# Reduced composite dietary antioxidant index increases the risk of Parkinson’s disease and all-cause mortality in Parkinson’s disease patients: evidence from the NHANES database

**Authors:** Fei Huang, Jingwen Hao, Chanjuan Chen, Qun Liu, Dan He

PMC · DOI: 10.3389/fnagi.2025.1510654 · 2025-04-17

## TL;DR

Lower antioxidant intake increases Parkinson's disease risk and mortality in patients, especially in older adults and those with hypertension.

## Contribution

Identifies CDAI as an independent risk factor for PD and mortality, with subgroup-specific effects.

## Key findings

- Lower CDAI scores are linked to higher Parkinson's disease risk in the general population.
- Reduced CDAI is associated with increased all-cause mortality in Parkinson's patients.
- The effect is stronger in older adults, smokers, and individuals with hypertension.

## Abstract

This study aimed to investigate the relationship between the Composite Dietary Antioxidant Index (CDAI) and the prevalence of Parkinson’s disease (PD), as well as to explore its relationship with all-cause mortality risk in PD patients.
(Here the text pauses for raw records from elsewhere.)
/-! ## The yard link -/

/-- Starting a frame: the frame with which the station contends (R14), the start gap (R3), the numbering (R4), and
contention (R5). It carries the payload that was offered, but for a SEAL, whose winner is chosen anew from the candidates
of the round as it starts: the highest retained sequence, among equals the lowest station (R46). That a FOUND which waits
in the inbound queue is no candidate yet is log entry 37. -/
def Obligations.FrameStartContends : Prop :=
  (∀ (l : Link) (e : TxEntry), l.nextToSend = some e →
    e ∈ l.tx ∧ l.maySend e.payload = true ∧ ∀ x ∈ l.tx, l.maySend x.payload = true →
      e.payload.cls < x.payload.cls ∨ (e.payload.cls = x.payload.cls ∧ e.entered ≤ x.entered))
    ∧ ∀ (idle : Nat) (rivals : List Byte) (early : Bool) (s : State) (e : TxEntry), s.Live →
      s.link.nextToSend = some e → s.link.wire = none → s.link.slots = none →
      let gap := if s.link.lostPlace then 48 else if s.link.voidHold then 24 else 12
      let f := s.wireFrame e
      let own := (contentionByte f.payload.cls f.sender).toNat
      (idle < gap → exec (.frameStart idle rivals early) s = .next s)
      ∧ (gap ≤ idle → early = false → (∀ r ∈ rivals, own ≤ r.toNat) →
        exec (.frameStart idle rivals early) s = .next { s with link := { s.link with
          wire := some { origin := e.origin, frame := f }, voidHold := false, lostPlace := false } })
      ∧ (gap ≤ idle → (early = true ∨ ∃ r ∈ rivals, r.toNat < own) →
        exec (.frameStart idle rivals early) s =
          .next { s with link := { s.link with voidHold := false } })
      ∧ f.sender = s.me ∧ f.dest = e.dest
      ∧ f.seq16 = (if f.payload.isReplica = true ∧ f.payload.kind? ≠ some .join then
          BitVec.ofNat 16 (s.link.acceptedSeq + 1) else 0)
      ∧ (e.payload.kind? ≠ some .sealRound → f.payload = e.payload)
      ∧ ∀ (x : Sealing) (r : Round), e.payload = .sealRound x → s.engine.round = some r →
        r.candidates ≠ [] →
        ∃ w ∈ r.candidates,
          (∀ y ∈ r.candidates, y.retained < w.retained ∨ y.retained = w.retained ∧ w.station ≤ y.station)
          ∧ f.payload = .sealRound
            { winner := w.station, retained := w.retained, keyCheck := w.keyCheck,
              candidates := r.candidates.length }

/-- What faults the station, with the link state's reason: another sender of its number (R6), its own PRESENT slot
read back recessive (R22), and the sequence limit reached by a retained write (R25). A frame that is abandoned or
truncated is counted, and the station owes the gap of 48 bit times (R2, R3, R7, R19). That SEQUENCE_LIMIT and
RETAINED_WRITE_COMPLETE act alike is log entry 10, that a write completes out of service as well log entry 26; that
the fault comes last where the frame also takes the station out of service is log entry 36, and that kept frames go
with the queue log entry 18. -/
def Obligations.LinkFaultsAndErrors : Prop :=
  ((∀ (s : State) (w : OnWire) (rival : List Bit), s.Live → s.link.wire = some w →
     readsDominant ((wireBits w.frame).drop (contentionEnd w.frame)) rival = true →
     ∃ t, exec (.numberClash rival) s = .next t ∧ t.OutWith .faulted .numberClash
       ∧ t.link.errors = (s.link.countError .clash).errors ∧ t.replica = s.replica)
     ∧ (∀ (s : State) (w : SlotWait) (map : BitVec 32) (n : Nat) (time : Option Nat), s.Live →
       s.link.slots = some w → w.answered = true → w.frame.payload = .census .present n time →
       map.getLsbD s.me = false →
       ∃ t, exec (.censusSlotsEnd map) s = .next t ∧ t.OutWith .faulted .ownSlotSilent
         ∧ t.link.slots = none ∧ t.replica = s.replica)
     ∧ ∀ c ∈ [Instr.retainedWriteComplete, .sequenceLimit], ∀ (s : State) (w : Writing), s.Live →
       s.engine.writing = some w → w.limit = true →
       ∃ t, exec c s = .next t ∧ t.OutWith .faulted .sequenceLimit ∧ t.engine.writing = none
         ∧ t.replica = w.replica ∧ t.limitReached = true)
    ∧ ((∀ (s : State) (rx : List Bit) (e : RxError), s.Receives → receive rx = .abandoned e →
       exec (.frameAbandoned rx) s =
         .next { s with link := { s.link with errors := s.link.errors.add e, lostPlace := true } })
       ∧ ∀ (s : State) (rx : List Bit) (e : RxError), s.Receives → receive rx = .truncated e →
         exec (.truncated rx) s =
           .next { s with link := { s.link with errors := s.link.errors.add e, lostPlace := true } })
Data from the National Health and Nutrition Examination Survey (NHANES) database spanning from 2007 to 2018 were used, including 119,609 participants. After excluding individuals aged <18 years, those with incomplete follow-up data, and those missing critical variables such as CDAI and covariates, the final cohort consisted of 34,133 participants. Participants were categorized into a PD group (510 individuals) and a non-PD group (33,623 individuals). The CDAI values were calculated, and participants were divided into three groups based on the tertile distribution of their CDAI scores: Q1 (CDAI < −1.07), Q2 (−1.07 to 1.74), and Q3 (CDAI >1.74). Weighted logistic regression and weighted Cox regression analyses were employed to evaluate the associations between CDAI and the prevalence of PD, as well as between CDAI and all-cause mortality risk. Restricted cubic spline regression analysis was used to further elucidate the precise relationship between CDAI and outcome events.

CDAI values were significantly lower in the PD group compared to the non-PD group. After adjusting for age, sex, comorbid conditions (hypertension and diabetes), blood lipid and glucose levels, a reduction in CDAI was associated with an increased risk of PD (Q3 vs. Q1, OR = 0.72, p = 0.035). In patients with PD, a decrease in CDAI was significantly associated with a higher risk of all-cause mortality (Q3 vs. Q1, HR = 0.53, p = 0.018). This association was particularly pronounced in those over 60 years old, smokers, and those with hypertension. Restricted cubic spline regression analysis identified CDAI <0.471 as a risk factor for PD, and CDAI <0.527 as a risk factor for all-cause mortality in PD patients.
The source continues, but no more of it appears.